Why I love this epic fail by Steve Jobssource • reed.edu
I’ve read some weak job applications in my time (and written a few myself), but this piece of rubbish was surely destined for the dustbin. This application is more than underwhelming—it is a monument to half-assery, an epic, cosmic, fail.
Which is exactly what I love about it.
But in 1973, Steve was barely 18 years old. He didn’t know his purpose yet. The future titan of industry was a restless, barefoot wanderer who was into calligraphy, Dylan, Shakespeare, electronics, and dance. He was reading Buddhism in the library, scrounging in Commons, and making little blue boxes to cheat the phone company. These were important, even life-changing experiences, but they didn’t qualify him for a job—and no amount of résumé-polishing could disguise that fact. He was still growing, still exploring, still foolish.

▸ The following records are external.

-- ==== Sys2Proof/Laws/FrameRegisters.lean ====
section
/-! SUPPORT. What each operation of Machine/Registers.lean may change, as a frame (Laws/Frame.lean): the parts and registers by their bits. -/

namespace Sys2Proof.Laws

open Sys2Proof.Machine

theorem frame_grantWrite (s : State) (c v : Nat) : Frame 0 1024 s (grantWrite s c v) := by
  dsimp only [grantWrite, ok]
  repeat' first
    | with_reducible assumption
    | with_reducible exact Frame.refl _ _ _
    | intro _
    | apply Eq.refl true
    | apply Eq.refl (_ : Nat)
    | with_reducible apply Frame.step (g := frame_storeWord ..)
    | with_reducible apply Frame.ite
    | split

theorem frame_regCfgWrite (s : State) (r v : Nat) : Frame 2 281474976710656 s (regCfgWrite s r v) := by
  dsimp only [regCfgWrite, ok]
  repeat' first
    | with_reducible assumption
    | with_reducible exact Frame.refl _ _ _
    | intro _
    | apply Eq.refl true
    | apply Eq.refl (_ : Nat)
    | with_reducible apply Frame.step (g := frame_storeWord ..)
    | with_reducible apply Frame.foldl
    | with_reducible apply Frame.foldl2
    | with_reducible apply Frame.ite
    | with_reducible apply Frame.pairIte
    | with_reducible apply Frame.mk_upd
    | (apply Or.inl; apply Eq.refl true)
    | (apply Or.inr; exact rfl)
    | (with_reducible_and_instances rfl)
    | split

theorem frame_tideCtrlWrite (s : State) (v : Nat) : Frame 65668 633825301350046553686891560960 s (tideCtrlWrite s v) := by
  dsimp only [tideCtrlWrite, ok]
  repeat' first
    | with_reducible assumption
    | with_reducible exact Frame.refl _ _ _
    | intro _
    | apply Eq.refl true
    | apply Eq.refl (_ : Nat)
    | with_reducible apply Frame.step (g := frame_tideLocal ..)
    | with_reducible apply Frame.step (g := frame_storeWord ..)
    | with_reducible apply Frame.ite
    | split

theorem frame_pstateReg (s : State) (v : Nat) : Frame 66564 124615758430135977199437058299396096 s (pstateReg s v) := by
  dsimp only [pstateReg, ok]
  repeat' first
    | with_reducible assumption
    | with_reducible exact Frame.refl _ _ _
    | intro _
    | apply Eq.refl true
    | apply Eq.refl (_ : Nat)
    | with_reducible apply Frame.put
    | with_reducible apply Frame.step (g := frame_pstateWrite ..)
    | with_reducible apply Frame.ite
    | split

theorem frame_ftReg (s : State) (v : Nat) : Frame 95102 2509624667014577719099725569694491480067 s (ftReg s v) := by
  dsimp only [ftReg, ok]
  repeat' first
    | with_reducible assumption
    | with_reducible exact Frame.refl _ _ _
    | intro _
    | apply Eq.refl true
    | apply Eq.refl (_ : Nat)
    | with_reducible apply Frame.step (g := frame_ftWrite ..)
    | with_reducible apply Frame.ite
    | split

theorem frame_regStore (s : State) (a : RegAt) (v : Nat) : Frame 96255 5444517870735015415413993718908291383295 s (regStore s a v) := by
  dsimp only [regStore, ok]
  repeat' first
    | with_reducible assumption
    | with_reducible exact Frame.refl _ _ _
    | intro _
    | apply Eq.refl true
    | apply Eq.refl (_ : Nat)
    | with_reducible apply Frame.step (g := frame_unitWrite ..)
    | with_reducible apply Frame.step (g := frame_grantWrite ..)
    | with_reducible apply Frame.step (g := frame_bolWrite ..)
    | with_reducible apply Frame.step (g := frame_bolNotifyStore ..)
    | with_reducible apply Frame.step (g := frame_bolNotify ..)
    | with_reducible apply Frame.step (g := frame_wrapWrite ..)
    | with_reducible apply Frame.step (g := frame_regCfgWrite ..)
    | with_reducible apply Frame.step (g := frame_segApply ..)
    | with_reducible apply Frame.step (g := frame_keyWrite ..)
    | with_reducible apply Frame.step (g := frame_tideCtrlWrite ..)
    | with_reducible apply Frame.step (g := frame_berthWrite ..)
    | with_reducible apply Frame.step (g := frame_regionApply ..)
    | with_reducible apply FrameO.of (g := frame_hostCmd ..)
    | with_reducible apply Frame.step (g := frame_hostCmdWrite ..)
    | with_reducible apply Frame.step (g := frame_qCqHead ..)
    | with_reducible apply Frame.step (g := frame_qDoorbell ..)
    | with_reducible apply Frame.step (g := frame_sumpRing ..)
    | with_reducible apply Frame.step (g := frame_sumpHead ..)
    | with_reducible apply Frame.step (g := frame_domWrite ..)
    | with_reducible apply Frame.step (g := frame_pstateReg ..)
    | with_reducible apply Frame.step (g := frame_ftReg ..)
    | with_reducible apply Frame.step (g := frame_storeWord ..)
    | with_reducible apply Frame.ite
    | exact mask_or _
    | split

theorem frame_msixStore (s : State) (o v : Nat) : Frame 65540 0 s (msixStore s o v) := by
  dsimp only [msixStore, ok]
  repeat' first
    | with_reducible assumption
    | with_reducible exact Frame.refl _ _ _
    | intro _
    | apply Eq.refl true
    | apply Eq.refl (_ : Nat)
    | with_reducible apply Frame.step (g := frame_msixFlush ..)
    | with_reducible apply Frame.ite
    | (apply Or.inl; apply Eq.refl true)
    | (apply Or.inr; exact rfl)
    | (with_reducible_and_instances rfl)
    | split
    | with_reducible apply Frame.mk_upd

theorem frame_write32 (s : State) (o v : Nat) : Frame 96255 5444517870735015415413993718908291383295 s (write32 s o v) := by
  dsimp only [write32, ok]
  repeat' first
    | with_reducible assumption
    | with_reducible exact Frame.refl _ _ _
    | intro _
    | apply Eq.refl true
    | apply Eq.refl (_ : Nat)
    | with_reducible apply Frame.step (g := frame_msixStore ..)
    | with_reducible apply Frame.step (g := frame_regStore ..)
    | with_reducible apply Frame.ite
    | (apply Or.inl; apply Eq.refl true)
    | (apply Or.inr; exact rfl)
    | (with_reducible_and_instances rfl)
    | split
    | with_reducible apply Frame.mk_upd

theorem frame_write64 (s : State) (o v : Nat) : Frame 96255 5444517870735015415413993718908291383295 s (write64 s o v) := by
  dsimp only [write64, ok]
  repeat' first
    | with_reducible assumption
    | with_reducible exact Frame.refl _ _ _
    | intro _
    | apply Eq.refl true
    | apply Eq.refl (_ : Nat)
    | with_reducible apply Frame.step (g := frame_regStore ..)
    | with_reducible apply Frame.step (g := frame_write32 ..)
    | with_reducible apply Frame.ite
    | (apply Or.inl; apply Eq.refl true)
    | (apply Or.inr; exact rfl)
    | (with_reducible_and_instances rfl)
    | split
    | with_reducible apply Frame.mk_upd

theorem frame_execRegWrite (o size v : Nat) (s : State) : FrameO 96255 5444517870735015415413993718908291383295 s (execRegWrite o size v s) := by
  dsimp only [execRegWrite, ok]
  repeat' first
    | with_reducible assumption
    | with_reducible exact Frame.refl _ _ _
    | intro _
    | apply Eq.refl true
    | apply Eq.refl (_ : Nat)
    | exact FrameO.fault
    | with_reducible apply FrameO.next
    | with_reducible apply Frame.step (g := frame_write32 ..)
    | with_reducible apply Frame.step (g := frame_write64 ..)
    | with_reducible apply Frame.ite
    | with_reducible apply FrameO.ite
    | split

theorem frame_read32 (s : State) (who o : Nat) : Frame 1 0 s (read32 s who o).2 := by
  dsimp only [read32, ok]
  repeat' first
    | with_reducible assumption
    | with_reducible exact Frame.refl _ _ _
    | intro _
    | apply Eq.refl true
    | apply Eq.refl (_ : Nat)
    | with_reducible apply Frame.ite
    | with_reducible apply Frame.pairIte
    | (apply Or.inl; apply Eq.refl true)
    | (apply Or.inr; exact rfl)
    | (with_reducible_and_instances rfl)
    | split
    | with_reducible apply Frame.mk_upd

theorem frame_read64 (s : State) (who o : Nat) : Frame 1 0 s (read64 s who o).2 := by
  unfold read64
  split
  · exact .refl _ _ _
  · exact (frame_read32 s who o).step (frame_read32 _ who (o + 4)) rfl rfl

theorem frame_answerRead (r : Nat × State) (who : Nat) : Frame 65536 0 r.2 (answerRead r who) := by
  exact (Frame.refl _ _ r.2).upd rfl rfl rfl rfl rfl rfl rfl rfl rfl rfl rfl rfl ⟨.inr rfl, .inr rfl, .inr rfl, .inr rfl, .inr rfl, .inr rfl, .inr rfl, .inr rfl, .inr rfl, .inr rfl, .inr rfl, .inr rfl, .inr rfl, .inr rfl, .inr rfl, .inr rfl, .inl rfl⟩

theorem frame_execRegReadLowerLatch (who o size : Nat) (s : State) : FrameO 65537 0 s (execRegReadLowerLatch who o size s) := by
  dsimp only [execRegReadLowerLatch, ok]
  repeat' first
    | with_reducible assumption
    | with_reducible exact Frame.refl _ _ _
    | intro _
    | apply Eq.refl true
    | apply Eq.refl (_ : Nat)
    | exact FrameO.fault
    | with_reducible apply FrameO.next
    | with_reducible apply Frame.step (g := frame_answerRead ..)
    | with_reducible apply Frame.step (g := frame_read32 ..)
    | with_reducible apply Frame.step (g := frame_read64 ..)
    | with_reducible apply Frame.eqSnd (e := by assumption)
    | with_reducible apply Frame.ite
    | with_reducible apply FrameO.ite
    | split

end Sys2Proof.Laws
end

I wish everyone could taste the excitement, the intensity that lies at the heart of true education, whether it takes place reading Plato’s Republic on the Great Lawn or wrestling with Zen koans on a TriMet bus. I wish everyone could have the time and space to kindle the spark of inspiration into a fire. And when it comes to reading—and writing—job applications, I wish everyone could remember that we, too, are unfinished projects, first drafts, rough cuts, works in progress. The main difference is that some of us have been going at it longer than others.
I love Steve’s answer on the application as to whether he has access to transportation, “possible but not probobale”.